This is my first time trying to setup Hadoop Connect, so I may be making some rookie mistakes, but I've hit two different issues that I can't seem to get around while configuring a new HDFS cluster.
The first issue looks to be some kind of classpath issue while running the hadoop command:
Could not find or load main class org.apache.hadoop.fs.FsShell.
That class is provided by one of the jars installed by Cloudera alongside the CLI and works when running the command in the terminal, so it seems to be a classpath issue. It doesn't seem like any of the python code is intentionally setting the classpath differently, but I'm not that familiar with Python so there could be some minutia being missed.

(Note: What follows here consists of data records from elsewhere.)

-- ==== Sys2Proof/Machine/StateNearFar.lean ====
section
/-! DEFINITION. The state of GDDR7 and of the far tier (chapter 9). -/

namespace Sys2Proof.Machine

/-- GDDR7: the first number of the free values that unwritten lines hold (R325, log 6), by physical controller the temperature
of the last calibration, and the controllers that wait to be retired (R29, R327, R447). -/
structure NearSt where
  base : Nat := 0
  calib : Tbl Int := []
  failing : List Nat := []
  deriving DecidableEq, Repr

/-- A physical granule's record (R332): free 0, mapped 1, retired at wear limit 2, retired defective 3. -/
structure PhysRec where
  wear : Nat := 0
  state : Fin 4 := 0
  stamp : Nat := 0
  deriving DecidableEq, Repr

/-- A 128-byte line with a bit for each byte that it holds, and its poison. -/
structure FarLine where
  mask : BitVec 128
  data : LineBits
  poison : Bool := false
  deriving DecidableEq, Repr

/-- The two tables of a port and its powered-hour count (R332, R338): a logical granule that is not listed is ZERO, a physical
granule that is not listed is free with no wear. -/
structure FarTables where
  fwd : Tbl Nat := []
  phys : Tbl PhysRec := []
  hours : Nat := 0
  deriving DecidableEq, Repr

/-- A journal record (R350): logical granule, type, physical granule and sequence number. -/
structure JournalRec where
  logical : Nat
  typ : Nat
  phys : Nat
  seq : Nat
  deriving DecidableEq, Repr

/-- The metadata header of an FM576 (R347, R350). -/
inductive FarHeader where
  | absent | foreign | valid
  deriving DecidableEq, Repr

/-- The FM576 behind a port (R349, R350): what it keeps without power. Media lines are numbered 512 × physical granule + line;
one that is not listed holds zeros. -/
structure Fm576 where
  header : FarHeader := .absent
  media : Tbl FarLine := []
  ckpt : FarTables := {}
  ckptSeq : Nat := 0
  journal : List JournalRec := []
  hours : Nat := 0
  readonly : Bool := false
  deriving DecidableEq, Repr

/-- A staging buffer (R334): its lines, those written since its commit began, and the order of its last write. -/
structure StageBuf where
  lines : Tbl FarLine := []
  since : List Nat := []
  last : Nat := 0
  deriving DecidableEq, Repr

/-- A commit in progress (R335, R341): its target, the image, the failures so far, whether COMMIT_GRANULE has completed, and
whether the old granule is to be retired as defective. -/
structure CommitRec where
  target : Nat
  image : Tbl FarLine
  fails : Nat := 0
  committed : Bool := false
  defective : Bool := false
  deriving DecidableEq, Repr

/-- A far port as the FME sees it. -/
structure FarPort where
  tables : FarTables := {}
  staging : Tbl StageBuf := []
  commits : Tbl CommitRec := []
  seq : Nat := 0
  /-- Logical granules that a mount's added age carries past REFRESH_H: refreshed first (R339). -/
  first : List Nat := []
  /-- Commits since the last levelling move (R337). -/
  sinceLevel : Nat := 1024
  /-- Width of the trained link, 0 with no link at 64 GT/s (R330, R348). -/
  width : Nat := 0
  deriving DecidableEq, Repr

/-- A persist requested and not complete (R345): its number, and the granules it waits for, each with the journal records
still to come. -/
structure PersistRec where
  seq : BitVec 16
  covers : List ((Nat × Nat) × Nat)
  isPartial : Bool := false
  deriving DecidableEq, Repr

/-- The far tier: the FM576 modules, the ports, the order of staging writes, the persists in request order, and the items that
have used each port's range (R347). -/
structure FarSt where
  modules : Tbl Fm576 := []
  ports : Tbl FarPort := []
  clock : Nat := 0
  persists : List PersistRec := []
  users : List (ItemKey × Nat) := []
  deriving DecidableEq, Repr

end Sys2Proof.Machine
end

Unfortunately, I'm not seeing that failure any longer, as the second issue has presented and doesn't allow Hadoop Connect to get this far in the process...
The second issue is that Hadoop Connect can't seem to find the hadoop executable:
Unable to connect to Hadoop cluster 'hdfs://metroid/' with principa
Unable to connect to Hadoop cluster 'hdfs://metroid/' with principal 'None': Invalid HADOOP_HOME. Cannot find Hadoop command under bin directory HADOOP_HOME=' /opt/cloudera/parcels/CDH'.

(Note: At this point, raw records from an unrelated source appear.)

/-- A stop request reaches the array in the slot of column c (R94, R98). While a stop is in effect nothing streams, and STOP_DONE is
set again. -/
def stopArray (s : State) (n c : Nat) : State :=
  let a := arr s n
  if a.fenced || a.stopping then s
  else match a.streaming, a.queue with
    | true, e :: _ =>
      let c := max (descStart e.desc) c
      if descNcol e.desc ≤ c + 1 then stopLast s n e else setArr s n { a with stopping := true, stopCol := some c }
    | _, _ => stopIdle s n

/-- A pass that stops while a mode move runs stops for it, and resumes when the move completes (R492; DEDUCED, log 77). -/
def markPaused (s : State) (n : Nat) : State :=
  if s.power.move.isSome && (arr s n).streaming && !(arr s n).stopping && !(arr s n).fenced then
    { s with power := { s.power with paused := insNat s.power.paused n } }
  else s

/-- STOP_REQUEST (R94, R98, R174, R181, R492): slot names the column that issues in the slot in which the stop is seen. -/
def execStopRequest (n : Fin 200) (slot : BitVec 9) (s : State) : Out := .next (stopArray (markPaused s n) n slot.toNat)

/-- The column stream of a stop in progress ends (R94, R95, R98): at the cursor, or with the pass. -/
def endStream (s : State) (n : Nat) : Bool × State :=
  match (arr s n).streaming, (arr s n).stopCol with
  | true, none => retire s n
  | _, _ => saveCursor s n

/-- STOP_DONE (R95, R98, R174): after the last write in flight the cursor is saved, a lake tile is spilled, and the array
halts; a resume that waited takes effect. DEDUCED, log 20. -/
def execStopDone (n : Fin 200) (s : State) : Out :=
  .next (
    let a := arr s n
    if !a.stopping || a.preload.isSome || lakeBusy a then s
    else match endStream s n with
      | (false, t) => t
      | (true, s) =>
        let s := completeAll s n
        let s := setArr s n { arr s n with shadow := none, loaded := 0 }
        let s := finishStop (spillLake s n) n
        if (arr s n).resumePending then resumeArray s n else s)

/-- PASS_FAULT (R92, R97, R98, R129): the running pass faults in the slot of a column, up to which its columns have issued; an error
in a stationary slot or an entry is an uncorrectable error of class ACC (R443). -/
def execPassFault (n : Fin 200) (f : PassFaultAt) (s : State) : Out :=
  let ⟨kind, col, loc⟩ := f
  .next (
    let a := arr s n
    let found (s : State) : State := match kind with
      | .stationaryUncorrectable => (uncorrectable s .acc n (entryLoc loc)).2
      | .entryUncorrectable => (uncorrectable s .acc n (entryLoc loc)).2
      | _ => s
    match a.streaming, a.queue, a.inflight with
    | true, e :: _, _ =>
      let k := min (descNcol e.desc) (col.toNat + 1) - descStart e.desc
      passFault (issueColumns (found s) n e.desc k) n (descKey e.desc)
    | _, _, e :: _ => passFault (found s) n (descKey e.desc)
    | _, _, [] => s)

/-- RAMP_DOWN_END (R92, R103): the last dummy column has issued; the array is idle. -/
def execRampDownEnd (n : Fin 200) (s : State) : Out :=
  .next (
    let a := arr s n
    match a.ramp with
    | .down l len => countArray (setArr s n { a with ramp := .none }) n (Reg.TA_CNT_RAMP n) (7 * l / 16 * len)
    | _ => s)

/-- Source element of a preload at row i, column j (R131, R132). -/
def preloadVal (s : State) (d : Desc) (f : Fmt) (i j : Nat) : Val :=
  match fld d 9 2 with
  | 0 => f.decode (f.element (readBytes s (descAddr d + i * descPitch d) (f.rowBytes (descNcol d))) j)
  | 1 => f.decode (f.element (readBytes s (descAddr d) (f.rowBytes (descNcol d))) j)
  | 2 => f.decode (f.element (readBytes s (descAddr d) (f.rowBytes (descMt d))) i)
  | _ => .num false 0 0

/-- The source of a preload holds poisoned data (R134). -/
def preloadPoisoned (s : State) (d : Desc) (f : Fmt) : Bool :=
  match fld d 9 2 with
  | 0 => (List.range (descMt d)).any (fun i => readPoison s (descAddr d + i * descPitch d) (f.rowBytes (descNcol d)))
  | 1 => readPoison s (descAddr d) (f.rowBytes (descNcol d))
  | 2 => readPoison s (descAddr d) (f.rowBytes (descMt d))
  | _ => false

I've configured HADOOP_HOME on the configuration screen to be /opt/cloudera/parcels/CDH. On the same node, these work:
14:17:35 $ ls -l /opt/cloudera/parcels/CDH/bin/hadoop
-rwxr-xr-x 1 root root 621 Aug 30 16:02 /opt/cloudera/parcels/CDH/bin/hadoop
14:17:42 $ /opt/cloudera/parcels/CDH/bin/hadoop
Usage: hadoop [--config confdir] COMMAND
So the executable is there, with appropriate permissions and it works. Just in case the log message was misleading, I looked in the hadooputils.py file, on line 35 it pieces the path together as follows:
hadoop_cli = os.path.join(env["HADOOP_HOME"], "bin", "hadoop")

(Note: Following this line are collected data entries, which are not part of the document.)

-- ==== Sys2Proof/Machine/ArrayRegs.lean ====
section
/-! DEFINITION. The meanings of the array and drain-ring register commands (R103 to R107, R142 to R148, R182). -/

namespace Sys2Proof.Machine

/-- The six counters of an array (R108). -/
def arrayCounters (n : Nat) : List Nat :=
  [Reg.TA_CNT_BUSY n, Reg.TA_CNT_OPWAIT n, Reg.TA_CNT_EPIWAIT n, Reg.TA_CNT_TRIGWAIT n, Reg.TA_CNT_PAUSE n, Reg.TA_CNT_RAMP n]

/-- A write of TA_CTRL (R103): CNT_CLEAR sets the counters to zero. -/
def writeTaCtrl (s : State) (n : Nat) (v : Word) : State :=
  let s := storeReg s (Reg.TA_CTRL n) v
  if bit v 3 then (arrayCounters n).foldl (fun s o => setCounter s o 0) s else s

/-- TA_CNT_CLEAR (R103, R108). -/
def execTaCntClear (n : Fin 200) (v : Word) (s : State) : Out :=
  .next (whenLive s (Reg.TA_CTRL n) (fun s => writeTaCtrl s n (v ||| 8#32)))

/-- A write of TA_QSTAT (R105): HIGH_CLR sets HIGH to 0, after which it follows OCC again. -/
def writeTaQstat (s : State) (n : Nat) (v : Word) : State :=
  let s := storeReg s (Reg.TA_QSTAT n) v
  if bit v 17 then noteHigh (setRegFld s (Reg.TA_QSTAT n) 8 5 0) n else s

/-- TA_HIGH_CLR (R105). -/
def execTaHighClr (n : Fin 200) (v : Word) (s : State) : Out :=
  .next (whenLive s (Reg.TA_QSTAT n) (fun s => writeTaQstat s n (v ||| 0x20000#32)))

/-- A write of TA_STOP (R94, R96, R98, R107): in debug mode only; slot is the column in whose slot the stop is seen. Where both bits
are set the model acts on REQ before RESUME (DESIGN CHOICE, log 52). -/
def writeTaStop (s : State) (n : Nat) (v : Word) (slot : Nat) : State :=
  if !debugMode s then s
  else
    let s := if bit v 0 then stopArray s n slot else s
    if bit v 1 then resumeArray s n else s

/-- TA_STOP_REQ (R94, R107). -/
def execTaStopReq (n : Fin 200) (v : Word) (slot : BitVec 9) (s : State) : Out :=
  .next (whenLive s (Reg.TA_STOP n) (fun s => writeTaStop s n (v ||| 1#32) slot.toNat))

/-- TA_STOP_RESUME (R96, R98, R107). DEDUCED, log 20. -/
def execTaStopResume (n : Fin 200) (v : Word) (s : State) : Out :=
  .next (whenLive s (Reg.TA_STOP n) (fun s => writeTaStop s n (v ||| 2#32) 0))

/-- The scrubber of kind ACC is enabled on an array (R130, R471). -/
def scrubsArray (s : State) (n : Nat) : Bool := regBit s Reg.ERR_SCRUB_CTRL 0 && !regBit s (Reg.TA_ACCV_CTRL n) 1

/-- The view holds the service port (R143). -/
def viewHolds (s : State) (n : Nat) : Bool := decide (regFld s (Reg.TA_ACCV_STATUS n) 0 2 = 1)

/-- A write of TA_ACCV_CTRL (R35, R142, R143): EN takes effect in debug mode only; the view is refused while the scrubber
holds the port, and the scrubber while the view does. -/
def writeAccvCtrl (s : State) (n : Nat) (v : Word) : State :=
  let was := scrubsArray s n
  let dbg := debugMode s
  let v' := if dbg then v else setFld v 0 1 (regFld s (Reg.TA_ACCV_CTRL n) 0 1)
  let s := storeReg s (Reg.TA_ACCV_CTRL n) v'
  let s := if scrubsArray s n && !was && viewHolds s n then logConflict s .accReadPort n .debugView .scrubber else s
  if !dbg then s
  else if !bit v 0 then
    setArr (setRegFld s (Reg.TA_ACCV_STATUS n) 0 2 0) n { arr s n with viewPending := false }
  else if viewHolds s n then s
  else if scrubsArray s n && was then
    logConflict (setRegFld s (Reg.TA_ACCV_STATUS n) 0 2 2) .accReadPort n .scrubber .debugView
  else
    let s := setRegFld s (Reg.TA_ACCV_STATUS n) 0 2 1
    if scrubsArray s n then logConflict s .accReadPort n .debugView .scrubber else s

/-- ACCV_EN_WRITE (R35, R142). -/
def execAccvEnWrite (n : Fin 200) (v : Word) (s : State) : Out :=
  .next (whenLive s (Reg.TA_ACCV_CTRL n) (fun s => writeAccvCtrl s n v))

/-- A write of TA_ACCV_SEL (R144): while the view is granted it clears VALID and starts a read. -/
def writeAccvSel (s : State) (n : Nat) (v : Word) : State :=
  let s := storeReg s (Reg.TA_ACCV_SEL n) v
  if viewHolds s n then setArr (clrRegBit s (Reg.TA_ACCV_STATUS n) 2) n { arr s n with viewPending := true } else s

/-- ACCV_SEL_WRITE (R144). -/
def execAccvSelWrite (n : Fin 200) (v : Word) (s : State) : Out :=
  .next (whenLive s (Reg.TA_ACCV_SEL n) (fun s => writeAccvSel s n v))

/-- TA_ACCV_META of an entry with its stored check bits (R146). -/
def accvMeta (e : AccEntry) (corrected uncorr : Bool) (check : BitVec 9) : Nat :=
  let rc := mod7 e.v
  e.res.toNat + rc * 2 ^ 3 + b2n (e.res.toNat ≠ rc) * 2 ^ 6 + b2n corrected * 2 ^ 7 + b2n uncorr * 2 ^ 8
    + b2n e.inx * 2 ^ 9 + b2n e.sat * 2 ^ 10 + b2n e.pinf * 2 ^ 11 + b2n e.ninf * 2 ^ 12
    + check.toNat * 2 ^ 13

/-- The check bits that the view shows (R110, R146): they are stored uncorrected, so where the read found an error they are open
(free, log 74). -/
def storedCheck (s : State) (e : AccEntry) (wrong : Bool) : BitVec 9 × State :=
  if wrong then
    let (w, s) := freeWord s
    (w.setWidth 9, s)
  else (Config.checkBits e.low, s)

/-- ACCV_READ_COMPLETE (R144 to R148): the view registers hold the entry named last; it is read as it stands, and nothing is
corrected or poisoned. -/
def execAccvReadComplete (n : Fin 200) (corrected uncorr : Bool) (s : State) : Out :=
  .next (
    let a := arr s n
    if !a.viewPending || !viewHolds s n then s
    else
      let row := regFld s (Reg.TA_ACCV_SEL n) 0 7
      let col := regFld s (Reg.TA_ACCV_SEL n) 8 8
      let e := lookD a.entries (256 * row + col) {}
      let c := lookD a.cols col {}
      let s := setArr s n { a with viewPending := false }
      let s := (List.range 4).foldl (fun s i => setRegWord s (Reg.TA_ACCV_DATA n i) (wordOf e.value i)) s
      let (check, s) := storedCheck s e (corrected || uncorr)
      let s := setRegWord s (Reg.TA_ACCV_META n) (BitVec.ofNat 32 (accvMeta e corrected uncorr check))
      let s := setRegWord s (Reg.TA_ACCV_COL n) (BitVec.ofNat 32 (c.anchor.toNat + b2n c.anw * 2 ^ 10 + b2n c.owned * 2 ^ 11
        + b2n c.prod * 2 ^ 12 + b2n c.poison * 2 ^ 13 + c.lot.toNat * 2 ^ 16))
      let s := setRegWord s (Reg.TA_ACCV_OWN n) (BitVec.ofNat 32 (c.orig.toNat + c.item.toNat * 2 ^ 16))
      setRegBit s (Reg.TA_ACCV_STATUS n) 2)

/-- The ring may be placed so (R182): in range, within the local store, apart from the other rings, and 256 KiB in all. -/
def ringFits (s : State) (e a base size : Nat) : Bool :=
  let other (b : Nat) : Nat × Nat := (regFld s (Reg.TE_DRING_CFG e b) 0 7, regFld s (Reg.TE_DRING_CFG e b) 8 6)
  let rest := ((List.range 4).filter (fun b => decide (b ≠ a))).map other
  decide (base ≤ 95) && decide (size ≤ 32) && decide (base + size ≤ 96)
    && rest.all (fun (b, z) => decide (z = 0) || decide (size = 0) || decide (base + size ≤ b) || decide (b + z ≤ base))
    && decide ((rest.map (·.2)).foldl (· + ·) size ≤ 64)

/-- A write of TE_DRING_CFG (R152, R182, R183). -/
def writeDringCfg (s : State) (e a : Nat) (v : Word) : State :=
  let r := ring s e a
  if r.slots.isEmpty && decide (r.reserved = 0) && ringFits s e a (fld v 0 7) (fld v 8 6) then storeReg s (Reg.TE_DRING_CFG e a) v
  else setRegBit s (Reg.TE_DRING_STAT e a) 24

/-- DRING_CFG_WRITE (R182). -/
def execDringCfgWrite (e : Fin 50) (a : Fin 4) (v : Word) (s : State) : Out :=
  .next (whenLive s (Reg.TE_DRING_CFG e a) (fun s => writeDringCfg s e a v))

end Sys2Proof.Machine
end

That looks correct as well, so I'm not sure what's going on. The CDH folder is actually a symlink, so just in case Python was getting confused there I tried the direct path and got the same failure.
Does anyone have a suggestion for how to solve either or (preferably) both of those?
In the file core-site.xml what is the value for fs.defaultFS? Normally we see something like hdfs:// ip : 8020
Are you able to access HDFS from the command line? For example, are you able to run the command hadoop fs -ls hdfs:// ip:8020/users ?